The problem:
Of all the lines in the entries below, give again exactly those starting at the line containing "def State.tdcNoted (s" and ending at the line containing "(((s.canShow n (s.canActive", both ends included, and no others.

Provided data:

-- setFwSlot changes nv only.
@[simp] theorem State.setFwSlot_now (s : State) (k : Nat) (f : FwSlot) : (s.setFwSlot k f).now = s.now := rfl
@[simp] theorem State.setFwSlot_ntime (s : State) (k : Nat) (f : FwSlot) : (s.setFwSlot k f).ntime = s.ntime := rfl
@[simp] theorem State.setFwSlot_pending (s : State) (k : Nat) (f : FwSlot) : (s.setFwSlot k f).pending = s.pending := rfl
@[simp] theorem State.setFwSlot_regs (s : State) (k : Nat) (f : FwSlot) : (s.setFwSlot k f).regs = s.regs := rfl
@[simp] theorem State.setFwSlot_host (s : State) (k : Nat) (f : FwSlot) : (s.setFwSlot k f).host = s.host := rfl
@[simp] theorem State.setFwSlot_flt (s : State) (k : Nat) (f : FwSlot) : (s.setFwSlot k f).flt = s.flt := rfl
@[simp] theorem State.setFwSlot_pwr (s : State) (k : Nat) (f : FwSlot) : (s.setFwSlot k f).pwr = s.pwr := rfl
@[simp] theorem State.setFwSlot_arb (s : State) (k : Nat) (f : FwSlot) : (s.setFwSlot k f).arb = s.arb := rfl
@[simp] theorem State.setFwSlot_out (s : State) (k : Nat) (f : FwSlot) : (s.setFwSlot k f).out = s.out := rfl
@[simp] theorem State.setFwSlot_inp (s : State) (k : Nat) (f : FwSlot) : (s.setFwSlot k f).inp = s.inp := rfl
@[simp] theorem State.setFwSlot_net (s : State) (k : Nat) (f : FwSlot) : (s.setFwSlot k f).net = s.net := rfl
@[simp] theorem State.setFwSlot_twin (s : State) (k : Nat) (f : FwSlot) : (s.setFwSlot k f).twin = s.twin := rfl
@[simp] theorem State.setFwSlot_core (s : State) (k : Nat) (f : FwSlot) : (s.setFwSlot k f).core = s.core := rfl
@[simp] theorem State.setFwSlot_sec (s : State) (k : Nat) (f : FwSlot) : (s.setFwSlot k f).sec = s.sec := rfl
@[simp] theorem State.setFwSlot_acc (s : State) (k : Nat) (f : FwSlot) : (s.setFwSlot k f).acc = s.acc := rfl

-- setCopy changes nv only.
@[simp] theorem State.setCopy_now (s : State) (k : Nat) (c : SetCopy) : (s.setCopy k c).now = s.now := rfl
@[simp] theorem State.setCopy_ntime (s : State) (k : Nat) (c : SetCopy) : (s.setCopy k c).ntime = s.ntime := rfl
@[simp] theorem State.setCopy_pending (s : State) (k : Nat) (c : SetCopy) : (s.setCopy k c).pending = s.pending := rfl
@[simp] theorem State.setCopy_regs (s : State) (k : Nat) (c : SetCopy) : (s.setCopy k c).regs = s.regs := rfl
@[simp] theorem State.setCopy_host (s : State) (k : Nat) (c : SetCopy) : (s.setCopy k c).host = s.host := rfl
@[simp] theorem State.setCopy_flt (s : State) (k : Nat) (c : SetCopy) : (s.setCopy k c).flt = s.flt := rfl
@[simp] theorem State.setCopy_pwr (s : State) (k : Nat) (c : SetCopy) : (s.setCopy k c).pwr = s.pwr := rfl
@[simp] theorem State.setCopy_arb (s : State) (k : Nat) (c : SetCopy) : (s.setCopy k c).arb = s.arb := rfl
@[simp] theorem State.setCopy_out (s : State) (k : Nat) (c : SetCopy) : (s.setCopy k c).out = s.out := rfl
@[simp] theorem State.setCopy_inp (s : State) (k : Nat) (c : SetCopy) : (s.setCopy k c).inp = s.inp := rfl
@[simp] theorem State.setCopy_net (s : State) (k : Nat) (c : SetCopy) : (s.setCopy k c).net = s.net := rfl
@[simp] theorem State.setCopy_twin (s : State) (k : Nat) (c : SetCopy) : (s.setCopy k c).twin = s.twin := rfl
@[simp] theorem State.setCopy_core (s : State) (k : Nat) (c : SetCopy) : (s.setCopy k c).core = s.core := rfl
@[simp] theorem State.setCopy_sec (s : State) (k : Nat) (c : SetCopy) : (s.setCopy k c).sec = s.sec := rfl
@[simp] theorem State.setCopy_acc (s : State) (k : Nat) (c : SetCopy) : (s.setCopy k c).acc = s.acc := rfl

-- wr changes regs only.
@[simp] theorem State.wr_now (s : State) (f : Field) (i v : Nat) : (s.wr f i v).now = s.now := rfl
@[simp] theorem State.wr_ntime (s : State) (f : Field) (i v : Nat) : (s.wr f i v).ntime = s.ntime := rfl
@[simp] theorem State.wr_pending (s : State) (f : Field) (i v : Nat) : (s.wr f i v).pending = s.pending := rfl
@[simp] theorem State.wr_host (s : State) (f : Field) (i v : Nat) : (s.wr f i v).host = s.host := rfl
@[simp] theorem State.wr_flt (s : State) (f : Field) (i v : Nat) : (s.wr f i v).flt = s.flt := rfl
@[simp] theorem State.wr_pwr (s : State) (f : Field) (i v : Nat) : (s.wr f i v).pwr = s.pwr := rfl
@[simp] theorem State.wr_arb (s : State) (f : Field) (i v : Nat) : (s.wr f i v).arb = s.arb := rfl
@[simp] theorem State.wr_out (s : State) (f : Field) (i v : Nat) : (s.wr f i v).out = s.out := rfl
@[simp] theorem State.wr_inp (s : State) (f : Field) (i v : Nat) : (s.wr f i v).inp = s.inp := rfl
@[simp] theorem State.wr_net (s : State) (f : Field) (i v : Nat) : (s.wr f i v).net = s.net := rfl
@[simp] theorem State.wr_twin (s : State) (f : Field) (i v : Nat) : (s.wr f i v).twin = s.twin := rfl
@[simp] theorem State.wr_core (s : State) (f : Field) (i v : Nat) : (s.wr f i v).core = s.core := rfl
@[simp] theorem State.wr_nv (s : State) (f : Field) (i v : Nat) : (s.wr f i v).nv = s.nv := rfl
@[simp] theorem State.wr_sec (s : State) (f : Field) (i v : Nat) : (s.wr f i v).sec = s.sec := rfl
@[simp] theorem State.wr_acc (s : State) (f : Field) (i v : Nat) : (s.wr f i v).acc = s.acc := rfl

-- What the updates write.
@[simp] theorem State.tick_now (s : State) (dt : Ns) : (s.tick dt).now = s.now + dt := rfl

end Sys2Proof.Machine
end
--
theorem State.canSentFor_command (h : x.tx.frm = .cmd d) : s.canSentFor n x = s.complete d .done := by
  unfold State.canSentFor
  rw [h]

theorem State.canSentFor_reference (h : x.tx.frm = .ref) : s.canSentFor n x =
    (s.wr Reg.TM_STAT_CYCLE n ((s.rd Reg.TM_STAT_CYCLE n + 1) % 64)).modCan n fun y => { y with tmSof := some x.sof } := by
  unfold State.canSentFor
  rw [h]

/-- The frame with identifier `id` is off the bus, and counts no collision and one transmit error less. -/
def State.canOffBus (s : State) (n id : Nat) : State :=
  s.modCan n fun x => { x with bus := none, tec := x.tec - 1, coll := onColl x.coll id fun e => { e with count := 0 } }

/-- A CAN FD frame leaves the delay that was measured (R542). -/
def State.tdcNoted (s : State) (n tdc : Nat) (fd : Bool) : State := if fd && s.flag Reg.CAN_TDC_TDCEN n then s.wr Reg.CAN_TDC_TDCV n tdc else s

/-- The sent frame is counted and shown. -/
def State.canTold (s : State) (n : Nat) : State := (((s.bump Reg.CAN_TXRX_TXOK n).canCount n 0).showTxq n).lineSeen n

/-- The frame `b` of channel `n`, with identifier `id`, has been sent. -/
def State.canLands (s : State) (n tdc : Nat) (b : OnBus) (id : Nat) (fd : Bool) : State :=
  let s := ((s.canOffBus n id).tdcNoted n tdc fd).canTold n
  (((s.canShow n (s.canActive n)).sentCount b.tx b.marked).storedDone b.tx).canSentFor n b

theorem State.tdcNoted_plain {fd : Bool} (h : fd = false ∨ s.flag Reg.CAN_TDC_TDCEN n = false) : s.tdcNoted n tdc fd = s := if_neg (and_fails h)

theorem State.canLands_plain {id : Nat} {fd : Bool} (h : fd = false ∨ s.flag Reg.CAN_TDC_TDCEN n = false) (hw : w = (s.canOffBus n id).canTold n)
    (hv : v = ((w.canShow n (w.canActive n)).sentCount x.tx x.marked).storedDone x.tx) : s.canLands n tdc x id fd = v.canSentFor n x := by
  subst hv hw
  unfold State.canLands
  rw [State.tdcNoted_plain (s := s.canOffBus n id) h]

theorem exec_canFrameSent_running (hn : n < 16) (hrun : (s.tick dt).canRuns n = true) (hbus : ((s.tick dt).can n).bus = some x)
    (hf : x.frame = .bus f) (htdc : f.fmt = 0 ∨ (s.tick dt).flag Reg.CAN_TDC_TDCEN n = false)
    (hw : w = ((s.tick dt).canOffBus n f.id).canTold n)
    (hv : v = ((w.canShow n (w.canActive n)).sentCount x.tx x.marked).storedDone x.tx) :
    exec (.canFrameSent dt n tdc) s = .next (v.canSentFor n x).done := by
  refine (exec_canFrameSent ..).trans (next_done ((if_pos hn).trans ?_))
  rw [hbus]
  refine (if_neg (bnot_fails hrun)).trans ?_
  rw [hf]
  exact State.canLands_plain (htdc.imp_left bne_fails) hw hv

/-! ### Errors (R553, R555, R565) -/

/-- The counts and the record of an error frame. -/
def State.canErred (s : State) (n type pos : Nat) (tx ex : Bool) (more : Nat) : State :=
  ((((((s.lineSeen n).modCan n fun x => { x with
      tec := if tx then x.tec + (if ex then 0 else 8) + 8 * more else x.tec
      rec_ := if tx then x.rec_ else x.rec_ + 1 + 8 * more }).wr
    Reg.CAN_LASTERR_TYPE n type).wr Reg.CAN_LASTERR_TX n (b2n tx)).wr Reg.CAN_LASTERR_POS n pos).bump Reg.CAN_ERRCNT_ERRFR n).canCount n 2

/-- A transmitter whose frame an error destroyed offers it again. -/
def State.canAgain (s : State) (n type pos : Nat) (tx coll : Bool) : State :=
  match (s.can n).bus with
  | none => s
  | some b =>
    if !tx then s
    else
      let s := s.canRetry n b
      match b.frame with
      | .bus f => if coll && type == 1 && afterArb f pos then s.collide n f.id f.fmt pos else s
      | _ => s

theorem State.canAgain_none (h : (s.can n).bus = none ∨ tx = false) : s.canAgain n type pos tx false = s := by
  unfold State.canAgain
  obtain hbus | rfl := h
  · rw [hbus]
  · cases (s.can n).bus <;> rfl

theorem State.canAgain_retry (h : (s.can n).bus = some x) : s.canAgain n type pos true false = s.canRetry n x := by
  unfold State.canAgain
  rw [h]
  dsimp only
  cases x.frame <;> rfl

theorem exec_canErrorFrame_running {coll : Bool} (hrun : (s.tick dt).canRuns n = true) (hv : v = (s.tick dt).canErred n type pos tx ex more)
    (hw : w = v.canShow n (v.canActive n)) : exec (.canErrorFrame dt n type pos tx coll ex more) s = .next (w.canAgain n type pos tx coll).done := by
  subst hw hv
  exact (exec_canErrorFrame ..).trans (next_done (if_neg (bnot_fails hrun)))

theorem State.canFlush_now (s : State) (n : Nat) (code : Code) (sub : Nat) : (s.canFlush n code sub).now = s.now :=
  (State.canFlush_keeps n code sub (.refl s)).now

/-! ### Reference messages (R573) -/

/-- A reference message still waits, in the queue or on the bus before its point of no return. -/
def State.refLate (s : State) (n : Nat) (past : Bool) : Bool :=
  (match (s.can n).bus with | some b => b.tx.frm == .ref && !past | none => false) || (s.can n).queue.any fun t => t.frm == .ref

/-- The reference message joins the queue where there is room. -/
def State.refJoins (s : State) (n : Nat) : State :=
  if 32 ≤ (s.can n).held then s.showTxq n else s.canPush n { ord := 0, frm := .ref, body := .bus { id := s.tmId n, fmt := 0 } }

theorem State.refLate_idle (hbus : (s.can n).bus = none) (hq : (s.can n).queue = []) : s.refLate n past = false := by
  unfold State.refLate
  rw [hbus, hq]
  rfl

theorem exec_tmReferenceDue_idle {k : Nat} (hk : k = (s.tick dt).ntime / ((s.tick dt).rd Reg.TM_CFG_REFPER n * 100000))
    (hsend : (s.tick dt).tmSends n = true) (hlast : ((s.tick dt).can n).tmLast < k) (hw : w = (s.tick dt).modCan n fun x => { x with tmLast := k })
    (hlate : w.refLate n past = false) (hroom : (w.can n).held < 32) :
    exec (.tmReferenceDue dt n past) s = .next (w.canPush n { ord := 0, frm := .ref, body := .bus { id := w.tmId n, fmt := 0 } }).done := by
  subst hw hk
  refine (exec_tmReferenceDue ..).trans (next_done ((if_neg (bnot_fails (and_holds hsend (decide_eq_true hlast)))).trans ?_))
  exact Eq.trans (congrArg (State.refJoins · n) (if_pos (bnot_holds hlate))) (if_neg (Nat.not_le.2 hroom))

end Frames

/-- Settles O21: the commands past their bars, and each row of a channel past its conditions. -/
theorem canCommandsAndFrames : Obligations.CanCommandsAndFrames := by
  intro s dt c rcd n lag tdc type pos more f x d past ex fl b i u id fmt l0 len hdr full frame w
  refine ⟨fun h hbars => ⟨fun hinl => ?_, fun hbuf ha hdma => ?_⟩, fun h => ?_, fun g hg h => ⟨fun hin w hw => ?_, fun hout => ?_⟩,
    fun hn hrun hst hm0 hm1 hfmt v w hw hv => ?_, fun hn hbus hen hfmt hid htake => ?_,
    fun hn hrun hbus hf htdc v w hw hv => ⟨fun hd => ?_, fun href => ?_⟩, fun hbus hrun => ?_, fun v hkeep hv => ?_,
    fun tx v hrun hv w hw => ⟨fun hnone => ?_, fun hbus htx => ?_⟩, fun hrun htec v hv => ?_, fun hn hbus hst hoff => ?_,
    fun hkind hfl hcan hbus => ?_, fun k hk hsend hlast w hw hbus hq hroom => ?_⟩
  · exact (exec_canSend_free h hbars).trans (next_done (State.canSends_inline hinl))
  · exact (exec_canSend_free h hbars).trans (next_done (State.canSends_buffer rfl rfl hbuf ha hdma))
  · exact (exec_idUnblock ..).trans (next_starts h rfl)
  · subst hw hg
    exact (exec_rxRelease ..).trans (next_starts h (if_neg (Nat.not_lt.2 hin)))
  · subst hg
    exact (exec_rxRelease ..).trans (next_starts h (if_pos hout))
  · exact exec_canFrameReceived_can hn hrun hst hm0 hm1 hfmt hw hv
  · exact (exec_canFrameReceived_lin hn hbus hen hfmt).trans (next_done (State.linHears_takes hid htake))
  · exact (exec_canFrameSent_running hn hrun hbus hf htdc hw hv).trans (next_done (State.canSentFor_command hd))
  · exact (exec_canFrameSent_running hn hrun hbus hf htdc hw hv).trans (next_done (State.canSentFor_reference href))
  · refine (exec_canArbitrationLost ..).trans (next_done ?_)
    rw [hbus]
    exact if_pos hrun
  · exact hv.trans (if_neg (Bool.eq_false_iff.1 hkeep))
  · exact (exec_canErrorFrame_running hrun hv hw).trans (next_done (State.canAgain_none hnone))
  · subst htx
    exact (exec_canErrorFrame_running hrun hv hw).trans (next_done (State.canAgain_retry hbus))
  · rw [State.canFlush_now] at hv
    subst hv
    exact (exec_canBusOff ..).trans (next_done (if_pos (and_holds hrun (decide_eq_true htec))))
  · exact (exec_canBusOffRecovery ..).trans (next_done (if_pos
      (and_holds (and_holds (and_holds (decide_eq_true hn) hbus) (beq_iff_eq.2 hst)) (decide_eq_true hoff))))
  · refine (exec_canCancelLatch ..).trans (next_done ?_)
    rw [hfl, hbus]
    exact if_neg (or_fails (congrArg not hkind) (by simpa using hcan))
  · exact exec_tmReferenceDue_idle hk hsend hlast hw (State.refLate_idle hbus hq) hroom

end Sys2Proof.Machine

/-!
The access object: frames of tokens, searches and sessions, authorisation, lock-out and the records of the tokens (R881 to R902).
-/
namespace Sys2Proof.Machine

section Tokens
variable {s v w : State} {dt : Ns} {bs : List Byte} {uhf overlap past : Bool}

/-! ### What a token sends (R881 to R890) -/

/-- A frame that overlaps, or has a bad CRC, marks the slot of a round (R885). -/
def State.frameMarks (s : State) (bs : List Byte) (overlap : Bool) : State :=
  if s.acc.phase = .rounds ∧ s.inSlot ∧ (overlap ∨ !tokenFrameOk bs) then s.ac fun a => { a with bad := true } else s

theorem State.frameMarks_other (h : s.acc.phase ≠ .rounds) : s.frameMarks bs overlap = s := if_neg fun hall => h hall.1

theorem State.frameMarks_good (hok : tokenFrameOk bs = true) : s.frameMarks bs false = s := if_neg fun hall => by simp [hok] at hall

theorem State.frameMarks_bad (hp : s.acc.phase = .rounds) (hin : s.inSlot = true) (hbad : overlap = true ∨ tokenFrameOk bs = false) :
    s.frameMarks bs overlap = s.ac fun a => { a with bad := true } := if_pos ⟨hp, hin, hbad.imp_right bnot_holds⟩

Answer to the problem:
def State.tdcNoted (s : State) (n tdc : Nat) (fd : Bool) : State := if fd && s.flag Reg.CAN_TDC_TDCEN n then s.wr Reg.CAN_TDC_TDCV n tdc else s

/-- The sent frame is counted and shown. -/
def State.canTold (s : State) (n : Nat) : State := (((s.bump Reg.CAN_TXRX_TXOK n).canCount n 0).showTxq n).lineSeen n

/-- The frame `b` of channel `n`, with identifier `id`, has been sent. -/
def State.canLands (s : State) (n tdc : Nat) (b : OnBus) (id : Nat) (fd : Bool) : State :=
  let s := ((s.canOffBus n id).tdcNoted n tdc fd).canTold n
  (((s.canShow n (s.canActive n)).sentCount b.tx b.marked).storedDone b.tx).canSentFor n b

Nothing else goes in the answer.